Anyway, I thought I saw another significant connection—one strangely not picked up by the Times reporters--in that Sadr’s conspicuous failure to call for timelines on American troop withdrawals also came on the very day the US Congress finally passed an Iraq war funding bill after removing demands for withdrawal timelines.
This more than coincidence might lead one to think Sadr had been, for some odd reason, monitoring the whole American timeline debate from his hidey-hole in Iran.
The Times article continues:
“The prevailing view among American officials familiar with intelligence reports about Mr. Sadr’s return is that the cleric’s aim at a minimum is to raise his political profile in Iraq and possibly strengthen his position in anticipation that provincial elections may be held next year.”
His political profile?? Isn't Sadr most famous for being a jihadist firebrand and anti-American militia leader? Isn't he a fugitive from the Iraqi government crackdown on he and his Mahdi army? And suddenly he's testing the waters to strengthen his position in provincial elections next year?
How is it that Sadr could be so unaware that Iraq is “a broken state,” (so we're told), one in the throes of an endless and irresolvable civil war, where by next year things will be even worse than, (according to the American left), things already are now, that is, at the point where things can’t possibly get any worse?
I’m almost inclined to suspect that Sadr thinks President Bush’s hopeless, failed policy in Iraq is going to work out after all.

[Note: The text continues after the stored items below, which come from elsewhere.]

section
/-! Accepted commands that break no precondition (42_vector.md R132, 43_slice.md R178, 20_memory.md R63). -/

namespace Sys2Proof.Machine

/-- A word that breaks no precondition is a command, since an illegal word breaks that of ILLEGAL_ENCODING. -/
theorem exists_decode_of_not_wordBreaks {c : Config} {w : BitVec c.CW} (h : ∀ k, ¬ WordBreaks c w k) :
    ∃ i, decode c w = .ok i := by
  cases hd : decode c w with
  | ok i => exact ⟨i, rfl⟩
  | error e => exact absurd ⟨e, hd⟩ (h .illegalEncoding)

/-- Settles O14: a command that answered with a violation would make the word break the violation's cause. -/
theorem legalCommandCompletes : Obligations.LegalCommandCompletes := by
  intro s hrst hvalid hready hlegal
  obtain ⟨i, hi⟩ := exists_decode_of_not_wordBreaks hlegal
  rw [step_of_accepted hrst hvalid hready, runCommand, hi]
  obtain ⟨k, hk, hmin, -⟩ | ⟨-, V', R', F', hs, -⟩ := exec_cases i s
  · exact absurd (Reports.of_ok hi hk hmin).1 (hlegal k)
  · exact ⟨V', R', F', congrArg (mapNext State.nextSlot) hs⟩

end Sys2Proof.Machine
end

section
/-! The Bit Vector commands on all of V: CLR, LOAD and READV (42_vector.md R120 to R122). -/

namespace Sys2Proof.Machine

/-- The word of a command with at most the operand A: formats Z, U and UV (30_encoding.md R72). -/
theorem decode_wordOf_operandA (c : Config) {h A : Nat} (hh : h < 2 ^ 16) (hA : A < 2 ^ c.FW) :
    decode c (wordOf c h A 0 0 0) = decodeFields
      { OP := BitVec.ofNat 8 h, MD := BitVec.ofNat 2 (h / 2 ^ 8), MS := BitVec.ofNat 2 (h / 2 ^ 10),
        VB := h.testBit 12, RSV := BitVec.ofNat 3 (h / 2 ^ 13), A := A } :=
  have hpos : 0 < 2 ^ c.FW := Nat.two_pow_pos c.FW
  decode_wordOf c hh hA hpos hpos hpos

/-- The word of a command with no operand: format Z. -/
theorem decode_wordOf_noOperand (c : Config) {h : Nat} (hh : h < 2 ^ 16) :
    decode c (wordOf c h 0 0 0 0) = decodeFields
      { OP := BitVec.ofNat 8 h, MD := BitVec.ofNat 2 (h / 2 ^ 8), MS := BitVec.ofNat 2 (h / 2 ^ 10),
        VB := h.testBit 12, RSV := BitVec.ofNat 3 (h / 2 ^ 13) } :=
  decode_wordOf_operandA c hh (Nat.two_pow_pos c.FW)

/-- What a command that maps V gives from the state itself. -/
theorem MapsV.exec_eq {i : Instr} {s : State} {f : BitVec s.cfg.N → BitVec s.cfg.N} (hf : MapsV i s f) :
    exec i s = .next (s.writeV (f s.V)) := hf s.V

/-- Settles O28: no check, and 0 in V. -/
theorem clrClearsVector : Obligations.ClrClearsVector := fun s =>
  ⟨decode_wordOf_noOperand s.cfg (by decide), _, mapsV_clr.exec_eq, fun _ => BitVec.getLsbD_zero⟩

/-- Settles O29: the source is the low `Ws` bits of `din`, and V takes those it has room for. -/
theorem loadTakesSourceBits : Obligations.LoadTakesSourceBits := by
  intro s Ws
  refine ⟨decode_wordOf_operandA s.cfg (by decide), fun h => needPort_of_not h _, fun h => ?_⟩
  refine ⟨_, (mapsV_load h).exec_eq, fun k hk => ?_⟩
  rw [State.source, convert_getLsbD, convert_getLsbD, decide_eq_true hk, Bool.true_and]

/-- Settles O30: the bits of V below both widths, in R, which is wide enough for the result (`Wd ≤ DW`). -/
theorem readvGivesVectorBits : Obligations.ReadvGivesVectorBits := by
  intro s Wd
  refine ⟨decode_wordOf_operandA s.cfg (by decide), fun h => needPort_of_not h _, fun h => ?_⟩
  refine ⟨_, exec_readv_of h, fun j => ?_⟩
  rw [convert_getLsbD_of_le h, convert_getLsbD_min]

end Sys2Proof.Machine
end

section
/-! The Bit Vector commands on one bit of V: TEST, SET, RESET and FLIP (42_vector.md R123 to R126). -/

namespace Sys2Proof.Machine
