-- ==== Sys2Proof/Machine/Dispatch.lean ====
section
/-! DEFINITION. The one match from instruction to meaning. -/

namespace Sys2Proof.Machine

def exec (i : Instr) (s : State) : Host.Outcome State Fault Refusal :=
  match i with
  -- header words (30_encoding.md R83)
  | .hdrChatter _ => Sys2Proof.Machine.execHdrChatter s
  | .hdrFrame len => Sys2Proof.Machine.execHdrFrame len s
  | .hdrDesync h => Sys2Proof.Machine.execHdrDesync h s
  -- dispatch keys (R85)
  | .decList6 _ => Sys2Proof.Machine.execDecList6 s
  | .decList4 _ => Sys2Proof.Machine.execDecList4 s
  | .decS8Sec => Sys2Proof.Machine.execDecS8Sec s
  | .decS16 _ => Sys2Proof.Machine.execDecS16 s
  | .decS8 _ => Sys2Proof.Machine.execDecS8 s
  | .decShort _ _ => Sys2Proof.Machine.execDecShort s
  | .decOther _ _ => Sys2Proof.Machine.execDecOther s
  -- operations (R95)
  | .encodeInt8 value => Sys2Proof.Machine.execEncodeInt8 value s
  | .encodeInt16 value => Sys2Proof.Machine.execEncodeInt16 value s
  | .decodeInt8 b => Sys2Proof.Machine.execDecodeInt8 b s
  | .decodeInt16 hi lo => Sys2Proof.Machine.execDecodeInt16 hi lo s
  | .angleToInt angleDegrees => Sys2Proof.Machine.execAngleToInt angleDegrees s
  | .coordToInt coordMm => Sys2Proof.Machine.execCoordToInt coordMm s
  | .intToAngle raw => Sys2Proof.Machine.execIntToAngle raw s
  | .intToCoord raw => Sys2Proof.Machine.execIntToCoord raw s
  | .flatten items => Sys2Proof.Machine.execFlatten items s
  | .buildCommandPayload args => Sys2Proof.Machine.execBuildCommandPayload args s
  | .readFrame => Sys2Proof.Machine.execReadFrame s
  | .decode expected => Sys2Proof.Machine.execDecode expected s
  | .unwrapSingle => Sys2Proof.Machine.execUnwrapSingle s

end Sys2Proof.Machine
end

The New York Times continues,
“There have also been reports that his militia has been splintering during his absence, and he may also be trying to reinforce his influence over his supporters….
“The broader question is whether Mr. Sadr plans to step up his oratory against the American-led coalition and try to mobilize pressure for an American withdrawal or seek a new political accommodation.”
Am I the only one who thinks Sadr is re-enacting the cogitations of the Democratic Congressional caucus in miniature?
Compare them. Since the November election Reid, Pelosi, et al, have been steadily increasing their “oratory against the American-led coalition” to “try to mobilize pressure for an American withdrawal.” Then finally, in the face of Bush’s principled refusal to let them force surrender and throw away four years of coalition progress, Democrats now suddenly broke ranks and sought “a new political accommodation”—namely, dropping their demands for a scheduled surrender.
Sadr is a horrible murderer and a dangerous demagogue, and I wished he'd been arrested or killed by the coalition years ago. Now I suppose Shia politics in Iraq makes that impossible. If things go the way it looks like they're going, he may hang up his guns and transform into some smaller-scale Arafat-like local potentate. He wouldn’t be the world's first terrorist to end up as a municipal kleptocrat handing out political patronage to his fellow jihadists.
But the bigger point is that Sadr--triggered by Bush's triumphant turning back of the Congressional surrender policy--has drawn closer to accepting the inevitability of democracy's triumph in Iraq, a future in which he’d be better off trying to wield power through popular political means instead of by terrorism. In other words, what happens in Washington doesn't stay in Washington--it even reaches the fevered eyes of militia-leading maniacs in their hidey-holes.
It is not unimaginable that Sadr’s thinking right now is that Bush and the Americans are going to win in Iraq after all. Sadr is canny enough to realize that if the anti-war Congress can't condemn Iraq to a real civil war and collapse--the kind of chaos that would lend itself to a reconstituted Mahdi army led by himself--then he may as well hang it up and just go into politics. Couldn't this also explain why he's suddenly dropped his calls for American withdrawal, and is now seeking "a political accommodation"? (That, and that if he doesn't straighten up the Americans or Mailiki may just kill him this time).
I hope if Sadr does run next year he loses. But whether he wins or loses it will be a mark of victory for Iraq. In fact, it would be a vindication of Bush’s entire war aim in Iraq as well.
I wonder how many of the anti-war Democrats in Congress think the exact same thing?